/-- A command datagram: UDP to IPV4 or IPV6 at CMDPORT; where its UDP header stands. -/
def MacCfg.command (c : MacCfg) (f : List Byte) : Option (Bool × Nat) :=
  match udpAt f with
  | some (v6, o) =>
    let own := if v6 then c.ipv6 else c.ipv4
    if c.cmdport ≠ 0 ∧ beField f (o + 2) 2 = c.cmdport ∧ !zeros own 0 16 ∧ ipDst f v6 = own then some (v6, o) else none
  | none => none

/-- A PAUSE or another MAC control frame. -/
def macControl (m : Nat) (c : MacCfg) (f : List Byte) (s : State) : State :=
  if beField f (ethTypeAt f + 2) 2 ≠ 1 then count (kMac m 13) s
  else
    let q := beField f (ethTypeAt f + 4) 2
    let s1 := count (kMac m 12) s
    if !c.rxpause then s1
    else updMac m (fun x => { x with
      pausedTill := if q = 0 then none else some (s.nowNs + quantaNs q x.rate), pausedAt := s.nowNs }) s1

/-- The sender of a UDP frame as one number: its Ethernet address, IP address and port, odd for IPv6 (log 53). -/
def udpSender (f : List Byte) (v6 : Bool) (o : Nat) : Nat :=
  2 * ofLe (slice f 6 6 ++ (ipPair f v6).take (if v6 then 16 else 4) ++ slice f o 2) + flag v6

/-- A frame whose FCS, length and address are good, by rows 3 to 5 of Table 13-4. -/
def classify (m : Nat) (c : MacCfg) (f : List Byte) (stamp : List Byte) (s : State) : State :=
  if ethType f = 0x8808 then macControl m c f s
  else match c.command f with
    | some (v6, o) =>
      if !udpGood f v6 o then count (kMac m 15) s
      else
        let s1 := count (kMac m 14) s
        if s.hostRuns then takeDatagram m (udpSender f v6 o) (slice f (o + 8) (beField f (o + 4) 2 - 8)) s1 else s1
    | none =>
      match (s.mac m).posted with
      | [] => count (kMac m 7) s
      | r :: _ => toPosted m r f (rxFlags f (!zeros stamp 0 16) false false) stamp s

/-- The stamp of a PTP event frame as it arrives, zero for another frame; a Pdelay_Req is remembered for its one-step answer (R338). -/
def stampRx (m : Nat) (f : List Byte) (s : State) : List Byte × State :=
  if !ptpEvent f then (zeroBytes 16, s)
  else
    let x := s.stampAt m f.length false
    let s1 := count (kMac m 16) s
    let s2 := match ptpAt f, ptpType f with
      | some (_, o), some 2 => updMac m (fun y => { y with pdelay := some (beField f (o + 30) 2, x) }) s1
      | _, _ => s1
    (stampBytes x s.tmu.valid false false, s2)

/-- A good frame at a MAC armed in VIGIL: the first match is kept and wakes the part; every other frame is dropped (R364). -/
def armedFrame (m : Nat) (c : MacCfg) (f : List Byte) (s : State) : State :=
  let hit := (s.mac m).pats.any fun p => patMatch p.2.1 p.2.2 f
  if hit && decide (f.length + 4 ≤ c.maxlen) && (s.mac m).kept.isNone then
    let (stamp, s1) := stampRx m f s
    count (kMac m 20) (latchWake (2 + m) (updMac m (fun x => { x with kept := some (f.take 2048, f.length, stamp) }) s1))
  else count (kMac m 21) s

/-- MAC_FRAME_RECEIVE: a frame without its FCS, whether the FCS was good, and the bytes the FIFO held when it came. -/
def execMacFrameReceive (m : Fin 2) (f : List Byte) (fcsOk : Bool) (fill : Fin 131073) (s : State) : Result :=
  .next (
    match (s.mac m).cfg with
    | none => s
    | some c =>
      let n := f.length + 4
      if !(s.mac m).cfgok then s
      else if s.macArmed m then (if fcsOk then armedFrame m c f s else count (kMac m 21) s)
      else if !s.coresRun ∨ !(s.mac m).link then s
      else if 131072 < fill.val + n then count (kMac m 8) s
      else
        let s1 := fifoLevel m (fill.val + n) s
        if !fcsOk then count (kMac m 4) s1
        else if n < 64 then count (kMac m 5) s1
        else if c.maxlen < n then count (kMac m 6) s1
        else
          let (stamp, s2) := stampRx m f (countN (kMac m 3) n s1)
          if !c.takes f then count (kMac m 9) s2 else classify m c f stamp (ptpHeard m f (s.stampAt m f.length false) s2))

end Sys2Proof.Machine
end

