-- ==== Sys2Proof/Certificates/Slice0/Obligations.lean ====
section
/-! DEFINITION. Statements for the provers: what commands do, what they leave alone, invariants of every step. -/

open Sys2Proof Sys2Proof.Machine

/-- A step takes the command at the front of the queue and runs it with the queue's rest (the queue is the model's own, log 1). -/
def Obligations.StepRunsFront : Prop :=
  (∀ (c : Instr) (l : List Instr) (s : State),
      s.pending = c :: l →
      step s = exec c { s with pending := l })

/-- An idle step is a cycle of TIME_CLK (R332), four of CORE_CLK and two of FAB_CLK; that the empty queue lets a cycle pass is the model's choice (log 3). -/
def Obligations.IdleStepIsACycle : Prop :=
  (∀ (s : State),
      s.pending = [] →
      s.coresRun = true →
      s.tmu.corr = 0 →
      s.tmu.ns + (s.tmu.frac + (938249922368853 + s.tmu.adj).toNat) / 2 ^ 48 < 1000000000 →
      0 ≤ 938249922368853 + s.tmu.adj →
      ∃ u, step s = .next u ∧ u.mcc.cycle = s.mcc.cycle + 4 ∧ u.glb.snapIn = s.glb.snapIn.map (· - 2) ∧
        u.tmu.sec = s.tmu.sec ∧
        u.tmu.ns * 2 ^ 48 + u.tmu.frac = s.tmu.ns * 2 ^ 48 + (s.tmu.frac + (938249922368853 + s.tmu.adj).toNat) ∧
        u.mcc.threads = s.mcc.threads ∧ u.out = s.out) ∧
  (∀ (s : State),
      s.pending = [] →
      (s.glb.mode = .off ∨ s.glb.mode = .vigil ∨ s.stest.frozen = true) →
      step s = .next s)

/-- State.reset shows the reset values of the register tables, but for two live status words, MCC_STAT and MCC_THR_STATE, whose value at reset release log 98 names. -/
def Obligations.ResetRegisters : Prop :=
  (∀ (a v : Nat),
      (a, v) ∈ [(0x0, 0x81000201), (0x8, 0x1), (0x10, 0x0), (0x20, 0x0), (0x28, 0x0), (0x2C, 0x0),
      (0x30, 0x0), (0x40, 0x0), (0x44, 0x0), (0x50, 0x7F), (0x58, 0x0), (0x5C, 0x0),
      (0x60, 0x0), (0x64, 0x0), (0x10010, 0x0), (0x10014, 0x0), (0x10020, 0x0), (0x10024, 0x0),
      (0x10028, 0x0), (0x1002C, 0x0), (0x10030, 0x0), (0x10034, 0x0), (0x10038, 0x0), (0x1003C, 0x0),
      (0x10040, 0x0), (0x10044, 0x0), (0x10048, 0x0), (0x1004C, 0x0), (0x10050, 0x0), (0x10054, 0x0),
      (0x10058, 0x0), (0x1005C, 0x0), (0x10060, 0x0), (0x10064, 0x0), (0x10068, 0x0), (0x1006C, 0x0),
      (0x10070, 0x0), (0x10074, 0x0), (0x10078, 0x0), (0x1007C, 0x0), (0x10080, 0x0), (0x10084, 0x0),
      (0x10090, 0x0), (0x10094, 0x0), (0x10098, 0x0), (0x1009C, 0x0), (0x100A0, 0x0), (0x100A4, 0x0),
      (0x100A8, 0x0), (0x18010, 0x0)] →
      State.reset.readReg a = v) ∧
  (∀ (a v : Nat),
      (a, v) ∈ [(0x18014, 0x0), (0x18020, 0x0), (0x18024, 0x0), (0x18028, 0x0), (0x1802C, 0x0), (0x18030, 0x0),
      (0x18034, 0x0), (0x18038, 0x0), (0x1803C, 0x0), (0x18040, 0x0), (0x18044, 0x0), (0x18048, 0x0),
      (0x1804C, 0x0), (0x18050, 0x0), (0x18054, 0x0), (0x18058, 0x0), (0x1805C, 0x0), (0x18060, 0x0),
      (0x18064, 0x0), (0x18068, 0x0), (0x1806C, 0x0), (0x18070, 0x0), (0x18074, 0x0), (0x18078, 0x0),
      (0x1807C, 0x0), (0x18080, 0x0), (0x18084, 0x0), (0x18088, 0x0), (0x1808C, 0x0), (0x18090, 0x0),
      (0x18094, 0x0), (0x18098, 0x0), (0x1809C, 0x0), (0x180A0, 0x0), (0x180A4, 0x0), (0x180B0, 0x0),
      (0x20000, 0x0), (0x20004, 0x0), (0x20008, 0x0), (0x20010, 0x0), (0x20014, 0x0), (0x20018, 0x0),
      (0x2001C, 0x0), (0x20020, 0x0), (0x20024, 0x0), (0x20028, 0x0), (0x20030, 0x0), (0x20034, 0x0),
      (0x20040, 0x0), (0x20048, 0x0)] →
      State.reset.readReg a = v) ∧
  (∀ (a v : Nat),
      (a, v) ∈ [(0x2004C, 0x0), (0x20050, 0x0), (0x20058, 0x0), (0x2005C, 0x0), (0x28000, 0x0), (0x28008, 0x0),
      (0x2800C, 0x0), (0x28010, 0x0), (0x28014, 0x0), (0x28018, 0x0), (0x28020, 0x0), (0x28024, 0x0),
      (0x28028, 0x0), (0x2802C, 0x0), (0x28030, 0x0), (0x28034, 0x0), (0x28038, 0x0), (0x28040, 0x0),
      (0x28044, 0x0), (0x2C000, 0x0), (0x2C004, 0x0), (0x2C008, 0x0), (0x2C00C, 0x0), (0x2C010, 0x0),
      (0x2C014, 0x0), (0x2C020, 0x0), (0x2C024, 0x0), (0x2C028, 0x0), (0x2C030, 0x0), (0x30000, 0x0),
      (0x30004, 0x0), (0x30008, 0x0), (0x3000C, 0x0), (0x30010, 0x0), (0x30014, 0x0), (0x30018, 0x0),
      (0x3001C, 0x0), (0x30020, 0x0), (0x30030, 0x0), (0x30034, 0x0), (0x30038, 0x0), (0x30040, 0x0),
      (0x30044, 0x0), (0x30050, 0x0), (0x50004, 0x0), (0x50010, 0x0), (0x50018, 0x0), (0x5001C, 0x0),
      (0x50020, 0x0), (0x50024, 0x0)] →
      State.reset.readReg a = v) ∧
  (∀ (a v : Nat),
      (a, v) ∈ [(0x50030, 0x0), (0x50034, 0x0), (0x50038, 0x0), (0x8000, 0x0), (0x8008, 0x0), (0x8010, 0x0),
      (0x8014, 0x0), (0x8018, 0x0), (0x801C, 0x0), (0x8020, 0x0), (0x8024, 0x0), (0x8030, 0x0),
      (0x8034, 0x0), (0x8038, 0x0), (0x803C, 0x0), (0x8040, 0x0), (0x8044, 0x0), (0x8048, 0x0),
      (0x38000, 0x0), (0x38004, 0x0), (0x38008, 0x0), (0x38010, 0x0), (0x38014, 0x0), (0x38018, 0x0),
      (0x3801C, 0x0), (0x38020, 0x0), (0x38030, 0x0), (0x38034, 0x0), (0x38038, 0x0), (0x38040, 0x0),
      (0x3C000, 0x300), (0x3C008, 0x0), (0x3C00C, 0x0), (0x3C010, 0x0), (0x3C014, 0x0), (0x3C018, 0x0),
      (0x3C01C, 0x0), (0x3C020, 0x0), (0x3C024, 0x0), (0x3C030, 0x0), (0x3C034, 0x0), (0x3C038, 0x0),
      (0x40000, 0x0), (0x40004, 0x0), (0x40008, 0x0), (0x40010, 0x0), (0x40014, 0x0), (0x40030, 0x0),
      (0x40034, 0x0), (0x40038, 0x0)] →
      State.reset.readReg a = v) ∧
  (∀ (a v : Nat),
      (a, v) ∈ [(0x48000, 0x80010000), (0x48020, 0x0), (0x48024, 0x0), (0x48028, 0x0), (0x4802C, 0x0), (0x48030, 0x0),
      (0x48034, 0x0), (0x48038, 0x0), (0x48040, 0x0), (0x48044, 0x0), (0x48048, 0x0), (0x4804C, 0x0),
      (0x4000, 0xE), (0x4004, 0xA0A), (0x4010, 0x0), (0x4014, 0x0), (0x401C, 0x0), (0x4030, 0x0),
      (0x4034, 0x0), (0x4038, 0x0), (0x5C004, 0x0), (0x5C010, 0x0), (0x5C014, 0x0), (0x5C020, 0x0),
      (0x5C024, 0x0), (0x5C030, 0x0), (0x5C034, 0x0), (0x5C038, 0x0), (0x5C040, 0x0), (0x5C044, 0x0),
      (0x5C048, 0x0), (0x58000, 0x0), (0x58008, 0x0), (0x5800C, 0x0), (0x58010, 0x0), (0x58014, 0x0),
      (0x58018, 0x0), (0x5801C, 0x0), (0x58020, 0x7F), (0x58024, 0x0), (0x58030, 0x0), (0x58034, 0x0),
      (0x58038, 0x0), (0x58040, 0x0), (0x4040, 0x0), (0x4044, 0x0), (0x4048, 0x0), (0x4050, 0x0)] →
      State.reset.readReg a = v)

/-- IMEM, DMEM, shared SRAM and OTP are in canonical form in State.reset, and every byte of the cores' memories reads 0. -/
def Obligations.ResetMemoriesCanonical : Prop :=
  (State.reset.memoryWf = true) ∧
  (∀ (shared : Bool) (a : Nat),
      State.reset.byteAt shared a = 0)

/-- For every state whose IMEM, DMEM, shared SRAM and OTP are in canonical form, a step that answers a next state leaves them so. -/
def Obligations.StepsKeepMemoriesCanonical : Prop :=
  (∀ (s u : State),
      s.memoryWf = true →
      step s = .next u →
      u.memoryWf = true)

/-- OTP is one-time programmable: no step clears a bit of it (R306). -/
def Obligations.OtpBitsAreNeverCleared : Prop :=
  (∀ (s u : State) (a i : Nat),
      step s = .next u →
      s.otpBit a i = true →
      u.otpBit a i = true)

/-- No command puts a command into the queue or takes one out (log 1). -/
def Obligations.CommandsLeaveTheQueue : Prop :=
  (∀ (c : Instr) (s u : State),
      exec c s = .next u →
      u.pending = s.pending)

/-- Each of the ALU instructions writes rd with its function of ra and rb, goes on at the next word and changes nothing else; m0 as rd discards the result. -/
def Obligations.AluResults : Prop :=
  (∀ (s : State) (t : Fin 256) (pi : Fin 8) (rd ra rb : Fin 32),
      s.issuesAt t pi = true →
      let th := s.thr t
      let a := th.reg ra
      let b := th.reg rb
      let go := fun (c : Instr) (v : Word) => Does c s (Retires t (th.setReg rd v) s)
      go (.add t pi rd ra rb) (a + b) ∧
      go (.sub t pi rd ra rb) (a - b) ∧
      go (.and_ t pi rd ra rb) (a &&& b) ∧
      go (.or_ t pi rd ra rb) (a ||| b) ∧
      go (.xor t pi rd ra rb) (a ^^^ b) ∧
      go (.andn t pi rd ra rb) (a &&& ~~~ b) ∧
      go (.shl t pi rd ra rb) (a <<< (b.toNat % 64)) ∧
      go (.shr t pi rd ra rb) (a >>> (b.toNat % 64)) ∧
      go (.sar t pi rd ra rb) (a.sshiftRight (b.toNat % 64)) ∧
      go (.mul t pi rd ra rb) (a * b) ∧
      go (.mulh t pi rd ra rb) ((a.signExtend 128 * b.signExtend 128).extractLsb' 64 64) ∧
      go (.mulhu t pi rd ra rb) ((a.setWidth 128 * b.setWidth 128).extractLsb' 64 64) ∧
      go (.div t pi rd ra rb) (if b = 0 then BitVec.allOnes 64 else a.sdiv b) ∧
      go (.divu t pi rd ra rb) (if b = 0 then BitVec.allOnes 64 else a / b) ∧
      go (.rem t pi rd ra rb) (if b = 0 then a else a.srem b) ∧
      go (.remu t pi rd ra rb) (if b = 0 then a else a % b) ∧
      go (.min t pi rd ra rb) (if a.toInt < b.toInt then a else b) ∧
      go (.max t pi rd ra rb) (if a.toInt < b.toInt then b else a) ∧
      go (.minu t pi rd ra rb) (if a.toNat < b.toNat then a else b) ∧
      go (.maxu t pi rd ra rb) (if a.toNat < b.toNat then b else a) ∧
      (∃ n : Nat, n ≤ 64 ∧ (∀ k, k < n → a.getMsbD k = false) ∧ (n < 64 → a.getMsbD n = true) ∧ go (.clz t pi rd ra) (BitVec.ofNat 64 n)) ∧
      (∃ n : Nat, n ≤ 64 ∧ (∀ k, k < n → a.getLsbD k = false) ∧ (n < 64 → a.getLsbD n = true) ∧ go (.ctz t pi rd ra) (BitVec.ofNat 64 n)) ∧
      go (.popc t pi rd ra) (BitVec.ofNat 64 ((List.range 64).countP fun k => a.getLsbD k)) ∧
      (∃ v : Word, (∀ k, k < 8 → v.extractLsb' (8 * k) 8 = a.extractLsb' (56 - 8 * k) 8) ∧ go (.bswap t pi rd ra) v) ∧
      go (.crcb t pi rd ra rb) (BitVec.ofNat 64 (crcR polyCrc32c (a.toNat % 2 ^ 32) (le 1 b.toNat))) ∧
      go (.crcd t pi rd ra rb) (BitVec.ofNat 64 (crcR polyCrc32c (a.toNat % 2 ^ 32) (le 8 b.toNat)))) ∧
  ((crcR polyCrc32c 0xFFFFFFFF (bytesOf [0x31, 0x32, 0x33, 0x34, 0x35, 0x36, 0x37, 0x38, 0x39])) ^^^ 0xFFFFFFFF = 0xE3069283) ∧
  (∀ (th : Thread) (v : Word),
      th.setReg 0 v = th ∧ th.reg 0 = 0)

/-- ADDI, ANDI, ORI and XORI use the sign-extended imm13, SHLI, SHRI and SARI the 6-bit count, MOVZ, MOVK and MOVN the 16-bit immediate at quarter hw; nothing else changes. -/
def Obligations.ImmediateAndMoveResults : Prop :=
  (∀ (s : State) (t : Fin 256) (pi : Fin 8) (rd ra : Fin 32) (imm : BitVec 13) (n : BitVec 6) (hw : Fin 4) (q : BitVec 16),
      s.issuesAt t pi = true →
      let th := s.thr t
      let a := th.reg ra
      let i := imm.signExtend 64
      let go := fun (c : Instr) (v : Word) => Does c s (Retires t (th.setReg rd v) s)
      go (.addi t pi rd ra imm) (a + i) ∧
      go (.andi t pi rd ra imm) (a &&& i) ∧
      go (.ori t pi rd ra imm) (a ||| i) ∧
      go (.xori t pi rd ra imm) (a ^^^ i) ∧
      go (.shli t pi rd ra n) (a <<< n.toNat) ∧
      go (.shri t pi rd ra n) (a >>> n.toNat) ∧
      go (.sari t pi rd ra n) (a.sshiftRight n.toNat) ∧
      go (.movz t pi rd hw q) (q.setWidth 64 <<< (16 * hw.val)) ∧
      go (.movn t pi rd hw q) (~~~ (q.setWidth 64 <<< (16 * hw.val))) ∧
      (∃ v : Word, go (.movk t pi rd hw q) v ∧
        ∀ k, k < 64 → v.getLsbD k = if 16 * hw.val ≤ k ∧ k < 16 * hw.val + 16 then q.getLsbD (k - 16 * hw.val) else (th.reg rd).getLsbD k))

/-- CMP and CMPI combine the outcome of their condition with what pd held by their combine mode and write pd alone; PSET writes pd; PGET reads and PPUT writes all predicates; p0 stays 1. -/
def Obligations.CompareAndPredicateResults : Prop :=
  (∀ (s : State) (t : Fin 256) (pi : Fin 8) (pd pa pb : Fin 8) (cm : Fin 6) (ra rb rd : Fin 32) (cond : Fin 7) (imm : BitVec 9) (op : Fin 4),
      s.issuesAt t pi = true →
      let th := s.thr t
      let p := fun (th : Thread) (i : Nat) => predGet th.preds i
      let holds := fun (a b : Word) => match cond.val with
        | 0 => decide (a = b)
        | 1 => decide (a ≠ b)
        | 2 => decide (a.toInt < b.toInt)
        | 3 => decide (b.toInt ≤ a.toInt)
        | 4 => decide (a.toNat < b.toNat)
        | 5 => decide (b.toNat ≤ a.toNat)
        | _ => decide (a &&& b ≠ 0)
      let mixed := fun (c : Bool) => match cm.val with
        | 0 => c
        | 1 => !c
        | 2 => p th pd && c
        | 3 => p th pd || c
        | 4 => p th pd && !c
        | _ => p th pd || !c
      let writes := fun (c : Instr) (v : Bool) => ∃ b : BitVec 8, Does c s (Retires t { th with preds := b } s) ∧
        ∀ i : Fin 8, predGet b i = if i = pd ∧ pd ≠ 0 then v else p th i
      writes (.cmp t pi pd cm ra rb cond) (mixed (holds (th.reg ra) (th.reg rb))) ∧
      writes (.cmpi t pi pd cm ra cond imm) (mixed (holds (th.reg ra) (imm.signExtend 64))) ∧
      writes (.pset t pi pd pa pb op) (match op.val with
        | 0 => p th pa && p th pb
        | 1 => p th pa || p th pb
        | 2 => p th pa ^^ p th pb
        | _ => p th pa && !(p th pb)) ∧
      (∃ v : Word, Does (.pget t pi rd) s (Retires t (th.setReg rd v) s) ∧ ∀ k, k < 64 → v.getLsbD k = decide (k < 8 ∧ p th k = true)) ∧
      (∃ b : BitVec 8, Does (.pput t pi ra) s (Retires t { th with preds := b } s) ∧
        ∀ i : Fin 8, predGet b i = if i = 0 then true else (th.reg ra).getLsbD i))

/-- An aligned load of 1, 2, 4 or 8 bytes that the level may read writes rd with the bytes, zero-extended or sign-extended, and changes nothing else. -/
def Obligations.LocalLoads : Prop :=
  (∀ (s : State) (t : Fin 256) (pi : Fin 8) (rd ra : Fin 32) (imm : BitVec 13) (k : Nat),
      s.issuesAt t pi = true →
      ((s.thr t).reg ra + imm.signExtend 64).toNat % 1 = 0 →
      (s.thr t).place t ((s.thr t).reg ra + imm.signExtend 64).toNat 1 = some (.dmem k) →
      s.poisoned (.dmem k) 1 = false →
      s.steady (.dmem k) 1 = true →
      let th := s.thr t
      let l := readBytes s.mcc.dmem k 1
      Does (.ldb t pi rd ra imm) s (Retires t (th.setReg rd (BitVec.ofNat 64 (ofLe l))) s) ∧
      Does (.ldbs t pi rd ra imm) s (Retires t (th.setReg rd ((BitVec.ofNat 8 (ofLe l)).signExtend 64)) s)) ∧
  (∀ (s : State) (t : Fin 256) (pi : Fin 8) (rd ra : Fin 32) (imm : BitVec 13) (k : Nat),
      s.issuesAt t pi = true →
      ((s.thr t).reg ra + imm.signExtend 64).toNat % 2 = 0 →
      (s.thr t).place t ((s.thr t).reg ra + imm.signExtend 64).toNat 2 = some (.dmem k) →
      s.poisoned (.dmem k) 2 = false →
      s.steady (.dmem k) 2 = true →
      let th := s.thr t
      let l := readBytes s.mcc.dmem k 2
      Does (.ldh t pi rd ra imm) s (Retires t (th.setReg rd (BitVec.ofNat 64 (ofLe l))) s) ∧
      Does (.ldhs t pi rd ra imm) s (Retires t (th.setReg rd ((BitVec.ofNat 16 (ofLe l)).signExtend 64)) s)) ∧
  (∀ (s : State) (t : Fin 256) (pi : Fin 8) (rd ra : Fin 32) (imm : BitVec 13) (k : Nat),
      s.issuesAt t pi = true →
      ((s.thr t).reg ra + imm.signExtend 64).toNat % 4 = 0 →
      (s.thr t).place t ((s.thr t).reg ra + imm.signExtend 64).toNat 4 = some (.dmem k) →
      s.poisoned (.dmem k) 4 = false →
      s.steady (.dmem k) 4 = true →
      let th := s.thr t
      let l := readBytes s.mcc.dmem k 4
      Does (.ldw t pi rd ra imm) s (Retires t (th.setReg rd (BitVec.ofNat 64 (ofLe l))) s) ∧
      Does (.ldws t pi rd ra imm) s (Retires t (th.setReg rd ((BitVec.ofNat 32 (ofLe l)).signExtend 64)) s)) ∧
  (∀ (s : State) (t : Fin 256) (pi : Fin 8) (rd ra : Fin 32) (imm : BitVec 13) (k : Nat),
      s.issuesAt t pi = true →
      ((s.thr t).reg ra + imm.signExtend 64).toNat % 8 = 0 →
      (s.thr t).place t ((s.thr t).reg ra + imm.signExtend 64).toNat 8 = some (.dmem k) →
      s.poisoned (.dmem k) 8 = false →
      s.steady (.dmem k) 8 = true →
      let th := s.thr t
      let l := readBytes s.mcc.dmem k 8
      Does (.ldd t pi rd ra imm) s (Retires t (th.setReg rd (BitVec.ofNat 64 (ofLe l))) s))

§ **HOW TO COMPLETE THIS TASK**
Could you retype exactly the lines above, starting at the line that contains "end Sys2Proof.Machine" and ending at the line that contains "0 ≤ 938249922368853 + s.tmu.adj →", and nothing more?

§ **RESULT**
end Sys2Proof.Machine
end

-- ==== Sys2Proof/Certificates/Slice0/Obligations.lean ====
section
/-! DEFINITION. Statements for the provers: what commands do, what they leave alone, invariants of every step. -/

open Sys2Proof Sys2Proof.Machine

/-- A step takes the command at the front of the queue and runs it with the queue's rest (the queue is the model's own, log 1). -/
def Obligations.StepRunsFront : Prop :=
  (∀ (c : Instr) (l : List Instr) (s : State),
      s.pending = c :: l →
      step s = exec c { s with pending := l })

/-- An idle step is a cycle of TIME_CLK (R332), four of CORE_CLK and two of FAB_CLK; that the empty queue lets a cycle pass is the model's choice (log 3). -/
def Obligations.IdleStepIsACycle : Prop :=
  (∀ (s : State),
      s.pending = [] →
      s.coresRun = true →
      s.tmu.corr = 0 →
      s.tmu.ns + (s.tmu.frac + (938249922368853 + s.tmu.adj).toNat) / 2 ^ 48 < 1000000000 →
      0 ≤ 938249922368853 + s.tmu.adj →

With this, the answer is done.